The Huffington Post:
The phrase “the second shift” entered the popular lexicon a quarter century ago, when sociologist Arlie Hochschild and Anne Machung published a popular book by that name. Based on in-depth interviews and in-home observations of working couples, the book revealed that, despite entering the labor market and pursuing careers in record numbers, women were still taking care of most of the routine household and childcare responsibilities. The authors documented the toll that balancing career and unpaid domestic labor was taking on families, and women in particular — in stress, marital tension, exhaustion and guilt.
Many others have studied this “double burden” in the years since, and surprisingly little has changed. Wives still report doing about twice as much housework and childcare as their husbands, and this imbalance often poses a barrier to women’s professional advancement. One difference is that today’s couples, even if they unconsciously embrace traditional gender stereotypes and live less-than-egalitarian lives, may publicly proclaim more egalitarian values.

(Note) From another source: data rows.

-- ==== Sys2Proof/Machine/Switch.lean ====
section
/-!
DEFINITION. Classification, copies, egress and the scheduler (R310-R328), with the tags and redundancy of the ports (R352-R364, R370-R371).
-/
namespace Sys2Proof.Machine

/-! ## HSR rings and PRP pairs (R359-R364) -/

/-- The enabled ring of a front port, and its partner on the ring. -/
def Mod.ringOf (m : Mod) (p : Nat) : Option (Nat × Nat) :=
  if m.num 0x320012 p ≠ 1 then none
  else (m.instancesOn 0x330001).findSome? (fun r =>
    if m.num 0x330002 r = p then some (r, m.num 0x330003 r) else if m.num 0x330003 r = p then some (r, m.num 0x330002 r) else none)

/-- The enabled PRP pair of a front port. -/
def Mod.pairOf (m : Mod) (p : Nat) : Option Nat :=
  if m.num 0x320012 p ≠ 2 then none
  else (m.instancesOn 0x338001).find? (fun q => m.num 0x338002 q == p || m.num 0x338003 q == p)

/-- Whether a pair is local (R362). -/
def Mod.localPair (m : Mod) (q : Nat) : Bool := m.num 0x338004 q == 0 && m.num 0x338003 q != 0xFFFF
/-- The LAN identifier of a port of a pair: 0xA for LAN A, 0xB for LAN B. -/
def Mod.lanOf (m : Mod) (q p : Nat) : Nat := if m.num 0x338002 q = p then 0xA else 0xB

/-- Whether an address is one of the module's own: ROUTER_MAC, or a source address of a tenant (R360). -/
def Mod.ownMac (m : Mod) (a : List Byte) : Bool :=
  (a == m.oct 0x380009 && a != List.replicate 6 0) ||
  m.tenantsOn.any (fun t => let s := m.oct 0x512001 t; (List.range (s.length / 6)).any (fun i => slice s (6 * i) 6 == a))

/-- A duplicate table. -/
def Mod.dupTable (m : Mod) (i : Nat) : List DupEntry := Table.get m.sw.dups [] i
/-- A duplicate table replaced. -/
def Mod.setDupTable (m : Mod) (i : Nat) (l : List DupEntry) : Mod := { m with sw := { m.sw with dups := Table.set m.sw.dups [] i l } }

/-- What the port makes of a received frame before classification. -/
structure RxVerdict where
  /-- it goes on to classification, as `frame` in VLAN `v` -/
  pass : Bool := true
  frame : List Byte := []
  v : Nat := 1
  /-- it is forwarded round the ring on this port, as received -/
  onward : Option Nat := none
  /-- only the copies for ingest, here and at the peers, are made: a second copy of an enabled stream's frame (R62, R360) -/
  ingestOnly : Bool := false
  /-- counters to raise -/
  counts : List (Nat × Nat) := []
  /-- the entry that a first copy makes in a duplicate table -/
  enter : Option (Nat × DupEntry) := none
deriving DecidableEq, Repr

/-- The length of an HSR tag: EtherType 0x892F, path and size, sequence number (log entry 62). -/
def hsrLen : Nat := 6

/-- HSR_RX (R360): what a ring port makes of a frame. -/
def Mod.hsrVerdict (m : Mod) (r p partner : Nat) (sv : Bool) (f : List Byte) : RxVerdict :=
  let src := slice f 6 6
  let dst := slice f 0 6
  let a := etypeAt f
  if m.ownMac src then { pass := false, counts := [(0x330006, r)] }
  else if beNat (slice f a 2) ≠ 0x892F then
    if slice dst 0 5 == [0x01, 0x80, 0xC2, 0, 0] && decide ((dst.getD 5 0).toNat < 16) then { frame := f }
    else { pass := false, counts := [(0x330007, r)] }
  else
    let seq := beNat (slice f (a + 4) 2)
    let inner := f.take a ++ f.drop (a + hsrLen)
    let known := (m.dupTable r).any (fun e => e.mac == src && e.seq == seq)
    if known then { pass := sv, ingestOnly := sv, frame := inner, counts := [(0x330005, r)] }
    else
      { frame := inner
        onward := if m.ownMac dst then none else some partner
        enter := some (r, { mac := src, seq := seq, port := p }) }

/-- PRP_RX (R362, R363): what a port of a pair makes of a frame. A trailer is its sequence number, LAN identifier and size, and 0x88FB. -/
def Mod.prpVerdict (m : Mod) (q p : Nat) (sv : Bool) (f : List Byte) : RxVerdict :=
  let n := f.length
  let size := beNat (slice f (n - 4) 2) % 4096
  if n < 20 ∨ beNat (slice f (n - 2) 2) ≠ 0x88FB ∨ size ≠ n - (etypeAt f + 2) then { frame := f }
  else
    let seq := beNat (slice f (n - 6) 2)
    let lan := beNat (slice f (n - 4) 2) / 4096
    let inner := f.take (n - 6)
    let wrong := if lan = m.lanOf q p then [] else [(0x338008, q)]
    let src := slice f 6 6
    if !m.localPair q ∨ sv then { frame := inner, counts := wrong }
    else if (m.dupTable (64 + q)).any (fun e => e.mac == src && e.seq == seq) then
      { pass := false, counts := (0x338007, q) :: wrong }
    else { frame := inner, counts := wrong, enter := some (64 + q, { mac := src, seq := seq, port := p }) }

/-- The VLAN stage of ingress (R357): v, the frame with an edge port's tag, or a frame refused. Only a C-port knows priority-tagged frames: the VID 0
of an S-tag is in no VLAN. -/
def Mod.vlanStage (m : Mod) (p : Nat) (x : RxVerdict) : RxVerdict :=
  let f := x.frame
  let mode := m.num 0x32000D p
  let tpid := if mode = 0 then 0x8100 else m.num 0x32000F p
  let vid := beNat (slice f 14 2) % 4096
  let carries := decide (mode ≠ 2) && beNat (slice f 12 2) == tpid
  let tagged := carries && vid != 0
  let v := if tagged || (carries && mode == 1) then vid else m.num 0x32000C p
  let acc := m.num 0x32000E p
  if (acc = 1 ∧ !tagged) ∨ (acc = 2 ∧ tagged) ∨ !m.memberOf v p then { x with pass := false, counts := x.counts ++ [(0x320027, p)] }
  else { x with v := v, frame := if mode = 2 then addTag tpid (m.num 0x320011 p) v f else f }

/-- The enabled stream a frame matches (R48). -/
def Mod.svOf (m : Mod) (f : SwFrame) : Option Nat := f.sv.bind m.streamOf

/-- What a port makes of a frame before classification. Frames of other ports carry the tags written by their source; untagged they are
in VLAN 1 (R357). -/
def Mod.verdict (m : Mod) (f : SwFrame) : RxVerdict :=
  let p := f.port
  if 768 ≤ p then
    let vid := beNat (slice f.bytes 14 2) % 4096
    { frame := f.bytes, v := if hasTag 0x8100 f.bytes ∧ vid ≠ 0 then vid else 1 }
  else
    let sv := (m.svOf f).isSome
    let x := match m.ringOf p with
      | some (r, partner) => m.hsrVerdict r p partner sv f.bytes
      | none => match m.pairOf p with
        | some q => m.prpVerdict q p sv f.bytes
        | none => { frame := f.bytes }
    if x.pass then m.vlanStage p x else x

/-! ## Classification (R313, R314) -/

/-- Whether an APPID lies in a range of TRIP_APPIDS. -/
def Mod.tripAppid (m : Mod) (a : Nat) : Bool :=
  let r := u16s (m.oct 0x300103)
  (List.range (r.length / 2)).any (fun i => decide (r.getD (2 * i) 0 ≤ a ∧ a ≤ r.getD (2 * i + 1) 0))

/-- The service class of a frame by the first step of R313 that applies, steps 2 to 10. `rule` is the class of a classifier rule. -/
def Mod.classOf (m : Mod) (f : SwFrame) (rule : Option Nat) : Nat :=
  let p := f.port
  let k := frameKeys f.bytes
  let inside := decide (800 ≤ p)
  let sc0 := if inside then 2 else 0
  let fam := ipFamily f.bytes
  let pr := ipProto f.bytes
  if 800 ≤ p ∧ p ≤ 863 then max 2 (f.cls % 8)
  else if let some c := rule then (if c = 0 then sc0 else c)
  else if k.etype = 0x88BA ∧ (m.svOf f).isSome then sc0
  else if k.etype = 0x88B8 ∧ m.tripAppid k.appid then sc0
  else if k.etype = 0x88B8 ∨ k.etype = 0x88F7 then 1
  else if fam ≠ 0 ∧ pr = prUdp ∧ (l4Dst f.bytes = m.num 0x400005 ∨ l4Dst f.bytes = 102) then 2
  else if fam ≠ 0 ∧ pr = prTcp ∧ (l4Dst f.bytes = 102 ∨ l4Src f.bytes = 102) then 3
  else if p = 866 then 7
  else if hasTag (if p < 768 then m.num 0x32000F p else 0x88A8) f.bytes then m.num 0x300101 (beNat (slice f.bytes 14 2) / 8192)
  else m.num 0x300102

/-- SC0_METER (R314): the class after the meter of a front port, in tokens of 10^-5 bit. The rate in force is that of the last tick start. -/
def Mod.meter (m : Mod) (f : SwFrame) (cls : Nat) : Mod × Nat :=
  let p := f.port
  if 768 ≤ p ∨ cls ≠ 0 then (m, cls)
  else
    let x := m.port p
    let filled := (f.ts - x.meterAt) * m.portRate p * x.meterRate
    let used := x.meterUsed - filled
    let cost := frameLen f.bytes * 800000
    let x := { x with meterAt := f.ts, meterUsed := used }
    if used + cost ≤ 4 * 1518 * 800000 then (m.setPort p { x with meterUsed := used + cost }, 0)
    else
      let first := match x.demotedAt with
        | some t => decide (4800 ≤ m.k - t)
        | none => true
      let m := (m.setPort p { x with demotedAt := some m.k }).bump 0x301015 p
      (if first then m.raise 0x0221 [p, m.k] else m, 2)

How are these conflicted couples’ kids affected by all of this? Are their own professional and family aspirations shaped by what they see at home, or by what they hear publicly, or by hidden stereotypes — or by all three? University of British Columbia psychological scientist Alyssa Croft and her colleagues decided to explore this important question, and to disentangle these competing influences on kids’ views of gender and work — and their hopes for the future.